Unix editors and pagers

There have traditionally been several areas in Unix where the program to invoke has been a matter of user, or system administrator, taste. These include the preferred shell, the current printer, the C compiler, and (discussed here) the preferred editor and pager utilities.

Long-standing traditions

Traditionally, three environment variables have been used to encode these preferences. Instead of hardwiring a program name, applications are expected to query the values of these environment variables, subject them to a PATH search (as if by the execvpe() library function) and execute the resulting program image file in order to invoke an editor.

EDITOR

This names the line-mode editor program to invoke. It is what the mailx command invokes in response to ~e. A reasonable default when the variable is unset is the standard ex utility.

VISUAL

This names the full-screen editor program to invoke. It is what the mailx command invokes in response to ~v. A reasonable default when the variable is unset is the standard vi utility.

PAGER

This names the pager program to invoke. A reasonable default when the variable is unset is the standard more utility, although (as the standard notes) in the System 5 side of the universe the de facto standard was the pg utility.

Environment variables are, of course, per-process. These are more fine grained than even a per-user setting, as they permit users to temporarily override them for specific processes.

Sometimes shell scripts do not quote the uses of these variables, as they properly should, so values that contain whitespace have uncertain behaviour. In some shells, in the default mode unquoted variable expansion does not cause further field splitting. In other shells, it does.

These variables have a few other effects that are not directly related to invoking programs. For example: Both the Z shell and the Korn shell scan then for various patterns, and decide based upon the patterns found what keyboard binding (e.g. emacs, vi) to employ.

More recent additions

Some Linux operating systems have muddied the water somewhat.

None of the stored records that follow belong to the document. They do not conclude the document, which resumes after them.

/-- A state frame (R258): what the active Kiln copies to the standby at the end of a control cycle. -/
structure Frame where
  ver : Nat
  final : Bool
  sender : Kiln
  rcSlice : Nat
  journal : List JEntry
  cycle : Nat
  opHours : Nat
  powerCycles : Nat
  /-- Module state: STATE, the drain, the quiesce, the return of flow, the mailbox. -/
  modState : ModState
  draining : Bool
  drainMs : Nat
  parkPlanned : Bool
  parkQuiesce : Bool
  quiesce : List Nat
  returned : Bool
  mbxOpcode : Nat
  mbxTag : Nat
  mbxCommitted : Bool
  /-- Copper: its loops, their KEEP words and the fractions of their gain schedules; the time of the engine, the tables' step
  periods, marks and locks, and the cells of table RC_SLICE (R318, R327). -/
  loops : SMap LoopSt
  keep : SMap Nat
  fracs : SMap (Int × Int)
  clock : Nat
  rcs : SMap RcSt
  cells : SMap Nat
  /-- Registers that show the state of loops and tables, T_SET, the factors of the zones, the last rack cap and the scheduler. -/
  regs : SMap Nat
  /-- Grain state (R184). -/
  applied : Nat
  target : Nat
  thermal : Nat
  protects : List Nat
  dies : SMap DieCopy
  ceils : SMap Nat
  /-- Sensor state. -/
  sens : SMap SensRec
  suspect : List Nat
  /-- Drive state: the last command, the off-times, and the registers of pumps and valves. -/
  drive : Option DriveFrame
  driveSeq : Nat
  offMs : SMap Nat
  drvRegs : SMap Nat
  /-- Row bus: the transmit buffers by port × 3 + buffer, and the clashes. -/
  buffers : SMap RowMsg
  clashes : List (Nat × Nat)
  /-- The Cask record it carries (R410). -/
  record : Option CaskRec
deriving DecidableEq, Repr

/-- One Kiln beside its registers (R254 to R272). -/
structure KilnState where
  /-- The core runs its image. -/
  up : Bool
  /-- Frames accepted in a row since it last became standby, up to 8, which stand (R269). -/
  goodFrames : Nat
  /-- Cycles its shadow control has passed without divergence, up to 100 (R269). -/
  shadowOk : Nat
  /-- It has been healthy since it last restarted (R263). -/
  been : Bool
  /-- KLN_HEALTH, KLN_COPY and KLN_DIVERGE as it has them itself: a standby's window shows those of its last health word (R261,
  R279). -/
  health : Nat
  age : Nat
  bad : Nat
  divCount : Nat
  divLoop : Nat
  /-- Its last good frame, and the cells of the tables that its frames have brought (R327). -/
  frame : Option Frame
  rcCells : SMap Nat
  /-- It released under R262 and waits for its restart and the 10 s of R263. -/
  barred : Bool
  /-- COMPAT of its image (R389). -/
  compat : Nat
  /-- FW_VER of its image. -/
  fwVer : Nat
  /-- Checks of R262 failed in the last cycles: DRIVE_RB, CYCLE, ACQ counts. -/
  driveRbRow : Nat
  cycleRow : Nat
  acqRow : Nat
deriving DecidableEq, Repr

/-- The pair, the interlock and the die supervision (R254 to R277). -/
structure Kln where
  ka : KilnState
  kb : KilnState
  /-- Interlock state (R254). -/
  owner : Option Kiln
  lastOwner : Option Kiln
  /-- ms since AUX power-up at the last changes of hands, newest first, at most 4 (R263). -/
  changes : List Nat
  /-- ms of control cycles since AUX power-up. -/
  upMs : Nat
  /-- A planned handover under way: cause code of R278 (R264). -/
  planned : Nat
  /-- Cause code of R278 of the last move to NONE, and KLN_HEALTH of the Kiln that held ACT_OWN then. -/
  noneCause : Nat
  noneHealth : Nat
  /-- A standby's protection fall that the active Kiln has not confirmed (R256). -/
  unconfirmed : Option Kiln
  /-- Journal entries waiting for a frame, oldest first (R260). -/
  journal : List JEntry
  /-- STANDBY_LOST has been written since the last healthy standby. -/
  standbyLost : Bool
  /-- The frame sent last (R258). -/
  sent : Option Frame
  /-- The data memory of the engine of the Kiln that does not hold ACT_OWN, or did not hold it last, as CLE_DATA would show it
  (R268, R318). -/
  shadow : SMap Nat
  /-- The channels that the last DRIVE_RB release found mismatched (R263). -/
  rbChannels : List Nat
  /-- The channels that the last echo showed mismatched (R342). -/
  rbSeen : List Nat
deriving DecidableEq, Repr

/-! ### The states at power-up -/

/-- A cluster as its power-up leaves it (R54, R62, R166; log entry 7). -/
def clusterInit : Cluster :=
  { pc := 0, sregs := [], vregs := [], vEpoch := 0, acc0 := ⟨some 0, []⟩, acc1 := ⟨some 0, []⟩,
    gen := 0x9E3779B97F4A7C15, heldSeed := none, store := [], storeEpoch := 0,
    storeZero := false, tbq := [], spills := [], dmas := [],
    dmaAccepted := 0, dmaRetired := 0, chanHeld := [], linkHeld := [], tokens := [], wait := none, slots := [],
    reserve := 0, granted := false, lent := false, failed := false, ueHour := none, abort := none, slicePassed := true,
    parkGated := false, inSlice := false, ceil := none, ceilAge := 100, hot := false, hotTicks := 0 }

/-- A die's grain state at CORE power-up (R166). -/
def dieGrnInit : DieGrn :=
  { pool := 0, debt := 0, minted := 0, spent := 0, base := 0, hold := false, lastServed := 0, capUw := 0,
    thermUw := 0xFFFF * 10 ^ 6, loopUw := 0xFFFF * 10 ^ 6, hotUw := none, limit := 0, lapsed := 0, tsetOn := false }

/-- A work ring with nothing posted. -/
def ringInit : Ring :=
  { waiters := [], returned := [], done := [], posts := [], nextPost := 0, cancels := [], skips := [], failed := [] }

/-! ### The whole state -/

/-- The module. -/
structure State where
  /-- Commands waiting, first in first out (log entry 1). -/
  pending : List Instr
  /-- Counter of the free values drawn: the model's own field (log entry 3). -/
  freeCtr : Nat
  /-- Visible register fields; an unlisted field reads its reset value. -/
  regs : SMap Nat
  /-- Committed values of RWC fields. -/
  live : SMap Nat
  /-- Latched high words (R9), by block number. -/
  latch : SMap (Nat × Nat)
  /-- Writes to RWC fields held during a commit (R7): block, address, value. -/
  heldWrites : List (Nat × Nat × Nat)
  /-- Commit writes held while BUSY (R475): block. -/
  heldCommits : List Nat
  power : Power
  cask : Cask
  row : Row
  thl : Thl
  kln : Kln
  sec : Sec
  cool : Cool
  cop : Copper
  drive : Drive
  /-- Clusters by physical number; unlisted: as at CORE power-up (R13). -/
  clu : SMap Cluster
  /-- Physical cluster of each logical one; unlisted: the factory map; none: absent (R14, R439). -/
  spareMap : SMap (Option Nat)
  wiq : Wiq
  mem : Mem
  gates : Gates
  grn : Grn
  lnk : Lnk
  ixf : Ixf
  ptn : Ptn
  bst : Bst
deriving DecidableEq, Repr

/-- Why a step can stop with a fault; no meaning of this model raises one. Safe: stopping proves nothing false. -/
inductive Fault where
  /-- Reserved for an operand no unit of the hardware answers to; raised by no command. Safe. -/
  | noSuchUnit
deriving DecidableEq, Repr

/-- Why a command can be refused. -/
inductive Refusal where
  /-- The command has no meaning yet; raised by exec's arms only. Safe. -/
  | notModelled (mnemonic : String)
deriving DecidableEq, Repr

/-! ### Reset -/

/-- A Kiln without power. -/
def kilnInit : KilnState :=
  { up := false, goodFrames := 0, shadowOk := 0, been := false, health := 0, age := 0xFF, bad := 0, divCount := 0, divLoop := 0,
    frame := none, rcCells := [], barred := false, compat := 0, fwVer := 0, driveRbRow := 0, cycleRow := 0, acqRow := 0 }

/-- The power state of a module without input. -/
def powerInit : Power :=
  { on := [], boot := .off, modState := .starting, retried := false, opHours := 0, powerCycles := 0, draining := false,
    drainMs := 1000, parkPlanned := false, parkQuiesce := false, parked := false, parkedPorts := [], quiesce := [],
    indicator := .dark, hotN := false, cclkNext := [18, 18, 18, 18], cclk := [18, 18, 18, 18] }

/-- A Cask without records. -/
def caskInit : Cask :=
  { hdrA := ⟨0, true, 62, 0, []⟩, hdrB := ⟨0, true, 62, 0, []⟩, permBad := [], bufA := [], bufB := [], circ := [],
    circHead := 0, perm := [], hdrSectors := 62, retired := [], failRow := [], torn := [], stopped := false, owed := [] }

/-- The row bus at rest. -/
def rowInit : Row :=
  { other := ⟨[], []⟩, queues := [], txSeq := [], seen := [], echoSeq := 0, sent := [], measured := [], det := [],
    clashes := [], lastAlarm := (0, 0) }

/-- The host link at rest. -/
def thlInit : Thl :=
  { nextTag := 0, hmem := [], held := [], heldEvents := [], droppedSince := 0, holdoff := [], irqWaiting := [],
    locked := [], mbxRun := false, config := none, mbxResult := none, mbxCommitted := false, extents := [], trainBackoff := 0 }

/-- The Kiln pair without power. -/
def klnInit : Kln :=
  { ka := kilnInit, kb := kilnInit, owner := none, lastOwner := none, changes := [], upMs := 0, planned := 0,
    noneCause := 0, noneHealth := 0, unconfirmed := none, journal := [], standbyLost := false, sent := none, shadow := [],
    rbChannels := [], rbSeen := [] }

Debian's "alternatives" mechanism

The "alternatives" system originated in Debian, and by 2002 had been included in RedHat. It is also to be found in OpenSUSE.

Two commands that are re-mappable by this system are editor and pager, and the alternatives system re-maps their user manuals as well so that man editor and man pager open the appropriate user manuals. These will map to one from a selection of currently installed editor and pager programs. For example:

jdebp % update-alternatives --list pager
/bin/less
/bin/more
/usr/bin/pg
/usr/bin/w3m
jdebp %

This is a system-wide mapping, controllable by the system administrator using the update-alternatives utility. It does not replace the environment variables, because it does not permit a fine-grained level of control that allows users to have individual preferences, or to temporarily override those preferences (within, say, a particular interactive shell session).

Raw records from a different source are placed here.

/-! ### Self-refresh and status -/

/-- STATE of a stack follows its channels while it is ACTIVE or in SELF_REFRESH (R115). -/
def State.srState (s : State) (k : Nat) : State :=
  let st := s.getF (.mem .statusState) k
  if st = 2 ∨ st = 3 then
    s.setF (.mem .statusState) k (if (s.mem.selfRefresh.filter fun c => c / 128 == k).length ≥ 128 then 3 else 2)
  else s

/-- A request makes its channel leave self-refresh (R115). -/
def State.srExit (s : State) (chan : Nat) : State :=
  if s.mem.selfRefresh.contains chan then
    let s := { s with mem := { s.mem with selfRefresh := s.mem.selfRefresh.filter fun c => c ≠ chan } }
    s.srState (chan / 128)
  else s

/-! ### Events, sparing triggers and stack loss -/

/-- An event of SOURCE 0x04 (R249). -/
def State.memEvent (s : State) (code data : Nat) : State := s.post 4 code (if code = 2 then 2 else 1) data

/-- START of MEM_SPARE_CTRL reads 1 while a copy that the host asked for waits or runs (R130). -/
def State.showStart (s : State) (k : Nat) : State :=
  let runs := match s.mem.copies.get? k with
    | some c => c.requested
    | none => false
  s.setFlag (.mem .spareCtrlStart) k (runs || (s.mem.triggers.getD k []).any (·.requested))

/-- Queue a sparing trigger of a stack: with one of the same channel it is one trigger, whose cause is 3 once the channel has
stopped answering or failed retraining (R116, R119). -/
def State.queueSpare (s : State) (k lch cause : Nat) (requested : Bool) : State :=
  let q := s.mem.triggers.getD k []
  let q := if q.any fun r => r.lch == lch then
      q.map fun r => if r.lch = lch then ⟨lch, if cause = 3 then 3 else r.cause, r.requested || requested⟩ else r
    else q ++ [⟨lch, cause, requested⟩]
  { s with mem := { s.mem with triggers := s.mem.triggers.put k q [] } }

/-- A sparing trigger of a stack (R116); one of the channel that is being copied adds to that copy. -/
def State.spareTrigger (s : State) (k lch cause : Nat) (requested : Bool) : State :=
  match s.mem.copies.get? k with
  | some c =>
    if c.lch = lch then
      { s with mem := { s.mem with copies := s.mem.copies.set k { c with requested := c.requested || requested } } }
    else s.queueSpare k lch cause requested
  | none => s.queueSpare k lch cause requested

/-- Drop the bytes of memory for which a test of the stack holds, and open a new epoch for those stacks. -/
def State.loseStacks (s : State) (gone : Nat → Bool) : State :=
  let cells := s.mem.cells.filter fun c => match s.memPlace c.1 with
    | some p => !gone p.stack
    | none => true
  let epochs := (List.range 20).foldl (fun e k => if gone k then SMap.put e k (e.getD k 0 + 1) 0 else e) s.mem.epochs
  { s with mem := { s.mem with cells, epochs, poison := s.mem.poison.filter fun p => !gone (p / 2 ^ 29) } }

/-- Undefined contents under a new mapping: every byte is forgotten (R106). -/
def State.remapMemory (s : State) : State :=
  let epochs := (List.range 20).foldl (fun e k => SMap.put e k (e.getD k 0 + 1) 0) s.mem.epochs
  { s with mem := { s.mem with cells := [], epochs } }

/-- A stack fails (R121): STATE and MEM_FAILED, its cause, its copy and triggers dropped, the record and the event. -/
def State.stackFail (s : State) (k cause : Nat) : State :=
  if (s.getF (.mem .failedFailed)).testBit k then s
  else
    let s := (s.setF (.mem .statusState) k 4).setBit (.mem .failedFailed) 0 k
    let s := (s.setF (.mem .failCauseCause) k cause).setF (.mem .statusSparing) k 0
    let s := { s with mem := { s.mem with copies := s.mem.copies.erase k, triggers := s.mem.triggers.erase k } }
    let s := s.setF (.mem .spareCtrlStart) k 0
    s.memEvent 2 (k + 2 ^ 8 * cause)

/-! ### Reading and writing pairs -/

/-- Record the pair of a failed read in MEM_UE_ADDR (R111, R112). -/
def State.ueAddr (s : State) (p : MemPlace) (pa : Nat) (poisoned : Bool) : State :=
  let s := (s.setF (.mem .ueAddrLoAddrLo) p.stack (bits pa 31 7)).setF (.mem .ueAddrHiAddrHi) p.stack (bits pa 39 32)
  (s.setF (.mem .ueAddrHiPhysCh) p.stack (s.getF (.mem .chMapPch) p.chan)).setFlag (.mem .ueAddrHiPoisoned) p.stack
    poisoned

/-- A corrected read: counted for the stack and the physical channel; the threshold triggers sparing (R110, R116). -/
def State.correctedRead (s : State) (p : MemPlace) : State :=
  let s := s.addSat (.mem .eccCeCount) p.stack 1
  let i := p.stack * 132 + s.getF (.mem .chMapPch) p.chan
  let s := s.addSat (.mem .chCeLeaky) i 1
  let th := s.getF (.mem .spareThreshThresh)
  if th ≠ 0 ∧ s.getF (.mem .chCeLeaky) i ≥ th then s.spareTrigger p.stack p.ch 2 false else s

/-- Mark a pair poisoned. -/
def State.poisonPair (s : State) (key : Nat) : State :=
  if s.mem.poison.contains key then s else { s with mem := { s.mem with poison := s.mem.poison ++ [key] } }

/-- An uncorrectable read: recorded, counted, poisoned, reported, and a trigger of sparing (R111). -/
def State.uncorrectable (s : State) (p : MemPlace) (pa : Nat) : State :=
  let s := (s.ueAddr p pa false).addSat (.mem .eccUeCount) p.stack 1
  let s := (s.poisonPair p.key).memEvent 3 (p.stack + 2 ^ 8 * p.ch + 2 ^ 24 * (pa / 128 * 128))
  s.spareTrigger p.stack p.ch 1 false

/-- The outcome of an access to memory. -/
inductive MemRes where
  | ok | range | error
deriving DecidableEq, Repr

/-- A pair taken for corrected though it was not: what is delivered and written back is a free value (R109). -/
def State.scramble (s : State) (pa : Nat) : State :=
  let (b, s) := State.freshBytes 128 s
  s.putBytes (pa / 128 * 128) b

/-- Read the pair at a place, with its address, for its data (R109 to R112, R477). -/
def State.readPlace (s : State) (p : MemPlace) (pa : Nat) (ecc : MemEcc) : State × MemRes :=
  if !s.stackUp p.stack then (s, .error)
  else
    let s := s.srExit p.chan
    if s.mem.poison.contains p.key then
      ((s.ueAddr p pa true).addSat (.mem .eccUePoisonReads) p.stack 1, .error)
    else
      match ecc with
      | .clean => (s, .ok)
      | .corrected => (s.correctedRead p, .ok)
      | .miscorrected => ((s.correctedRead p).scramble pa, .ok)
      | .ue => (s.uncorrectable p pa, .error)

/-- Read the pair at u for its data. -/
def State.readPair (s : State) (u : Nat) (ecc : MemEcc) : State × MemRes :=
  match s.memPlace (128 * u) with
  | none => (s, .range)
  | some p => s.readPlace p (128 * u) ecc

/-- What the code shows of the first pair. -/
def eccHead (l : List MemEcc) : MemEcc := l.headD .clean

/-- Read pairs in order, with what the code shows of each. The first failure is the result. -/
def State.readPairs (s : State) : List Nat → List MemEcc → State × MemRes
  | [], _ => (s, .ok)
  | u :: t, ecc =>
    match s.readPair u (eccHead ecc) with
    | (s, .ok) => s.readPairs t (ecc.drop 1)
    | r => r

/-- The pairs a range of bytes touches. -/
def pairsOf (pa n : Nat) : List Nat :=
  if n = 0 then [] else (List.range ((pa + n - 1) / 128 - pa / 128 + 1)).map fun i => pa / 128 + i

/-- Read n bytes of memory (R105 for the range check first, R477). -/
def State.memRead (s : State) (pa n : Nat) (ecc : List MemEcc) : State × MemRes × List Byte :=
  if pa + n > s.memTop then (s, .range, [])
  else
    match s.readPairs (pairsOf pa n) ecc with
    | (s, .ok) => (s, .ok, s.memBytes pa n)
    | (s, r) => (s, r, [])

/-- Write into one pair: a whole pair clears its poison, a partial write merges under the rules of a read (R108, R112). -/
def State.writePair (s : State) (pa : Nat) (data : List Byte) (ecc : MemEcc) : State × MemRes :=
  if data.length = 128 ∧ pa % 128 = 0 then
    match s.memPlace pa with
    | none => (s, .range)
    | some p =>
      if !s.stackUp p.stack then (s, .error)
      else
        let s := s.srExit p.chan
        let s := { s with mem := { s.mem with poison := s.mem.poison.filter fun k => k ≠ p.key } }
        (s.putBytes pa data, .ok)
  else
    match s.readPair (pa / 128) ecc with
    | (s, .ok) => (s.putBytes pa data, .ok)
    | r => r

/-- Runs of bytes written: one that follows on joins the first. -/
def addRun (pa : Nat) (data : List Byte) : List (Nat × List Byte) → List (Nat × List Byte)
  | (a, b) :: t => if pa + data.length = a then (pa, data ++ b) :: t else (pa, data) :: (a, b) :: t
  | [] => [(pa, data)]

/-- Write bytes pair by pair: fuel bounds the number of pairs. The first failure is the result; the other pairs are
written all the same, and the runs that were are answered too. -/
def State.writePairs : Nat → State → Nat → List Byte → List MemEcc → State × MemRes × List (Nat × List Byte)
  | 0, s, _, _, _ => (s, .ok, [])
  | f + 1, s, pa, data, ecc =>
    if data.isEmpty then (s, .ok, [])
    else
      let n := 128 - pa % 128
      let (s, r) := s.writePair pa (data.take n) (eccHead ecc)
      let (s, r', l) := State.writePairs f s (pa + n) (data.drop n) (ecc.drop 1)
      if r = .ok then (s, r', addRun pa (data.take n) l) else (s, r, l)

/-! ### Mirrored regions -/

/-- Is mirrored region r enabled (R123)? -/
def State.mirOn (s : State) (r : Nat) : Bool :=
  s.liveFlag (.mem .mirCfgEnable) r && s.getLive (.mem .mirCfgSizeGib) r != 0

/-- First byte of region r and the byte after its last (R123). -/
def State.mirSpan (s : State) (r : Nat) : Nat × Nat :=
  (s.getLive (.mem .mirCfgBaseGib) r * 2 ^ 30,
    (s.getLive (.mem .mirCfgBaseGib) r + s.getLive (.mem .mirCfgSizeGib) r) * 2 ^ 30)

/-- The mirrored region that holds an address. -/
def State.mirRegion (s : State) (pa : Nat) : Option Nat :=
  (List.range 8).find? fun r => s.mirOn r && decide ((s.mirSpan r).1 ≤ pa) && decide (pa < (s.mirSpan r).2)

/-- The parts of a run of bytes that lie in mirrored regions: region, address, bytes. -/
def State.mirParts (s : State) (pa : Nat) (data : List Byte) : List (Nat × Nat × List Byte) :=
  (List.range 8).filterMap fun r =>
    let lo := max pa (s.mirSpan r).1
    let hi := min (pa + data.length) (s.mirSpan r).2
    if s.mirOn r && decide (lo < hi) then some (r, lo, (data.drop (lo - pa)).take (hi - lo)) else none

/-- Mark the 2 MiB blocks of n bytes at an address of region r dirty, and the region unsynchronised (R222). -/
def State.markDirty (s : State) (r pa n : Nat) : State :=
  let o := pa - (s.mirSpan r).1
  let blocks := (List.range ((o + n - 1) / 2 ^ 21 - o / 2 ^ 21 + 1)).map fun i => r * 2 ^ 15 + o / 2 ^ 21 + i
  let s := s.setF (.mem .mirCfgUnsynced) r 1
  { s with ptn := { s.ptn with dirty := s.ptn.dirty ++ blocks.filter fun b => !s.ptn.dirty.contains b } }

Thus on Debian and RedHat it can be argued that the reasonable default in the absence of the VISUAL environment variable is editor rather than vi, and the reasonable default in the absence of the PAGER environment variable is pager rather than more. And indeed one finds that some softwares, such as the man-db package, compile their hardwired fallbacks as editor and pager on "alternatives" systems and as other programs on non-"alternatives" systems.

Debian's "sensible" utilities

The good sense of the Debian "sensible-utils" package is debatable, but what its sensible-editor and sensible-pager tools do, among other things, is split out the code for consulting the traditional environment variables into a pair of common programs. Instead of looking at the environment variables and providing fallbacks themselves, applications can just hardwire the names sensible-editor and sensible-pager into (say) a call to execvpe(), and rely upon those tools to implement the traditional mechanisms.

They also do a selection system of their own. A user's selected editor is recorded in a .selected-editor (POSIX sh) shell script in xyr home directory. But since not every application uses this system, this file is not a general-use configuration mechanism that replaces the traditional environment variables. Indeed, the .selected-editor mechanism is a fallback when the environment variables are not set, a kind of per-user equivalent to Debian's "alternatives" system. (There is no .selected-pager mechanism.)

The fallback order for sensible-editor is thus:

  1. the per-process environment variables

  2. the per-user selected editor in .selected-editor

  3. the system-wide editor as set by Debian "alternatives"

  4. a few hardwired names

The fallback order for sensible-pager is thus:

  1. the per-process environment variable

  2. the system-wide pager as set by Debian "alternatives"

  3. a few hardwired names

The wrong thing to do is employ sensible-editor and sensible-pager as fallbacks for missing environment variables. For starters, it duplicates mechanism. These programs should replace such a mechanism. Unfortunately, several programs, most notably the Debian version of Vixie crontab, do exactly this wrong thing.

The downside to this is that it introduces another package dependency into any application that uses these utilities. It also can result in some surprises to those expecting the traditional mechanisms, as the fallbacks when the traditional environment variables are unset (and the .selected-editor mechanism is not set) are to the pager and editor set by Debian's "alternatives" system. And, sad to say, the .selected-editor file does not respect the XDG_CONFIG_DIR mechanism for locating configuration files.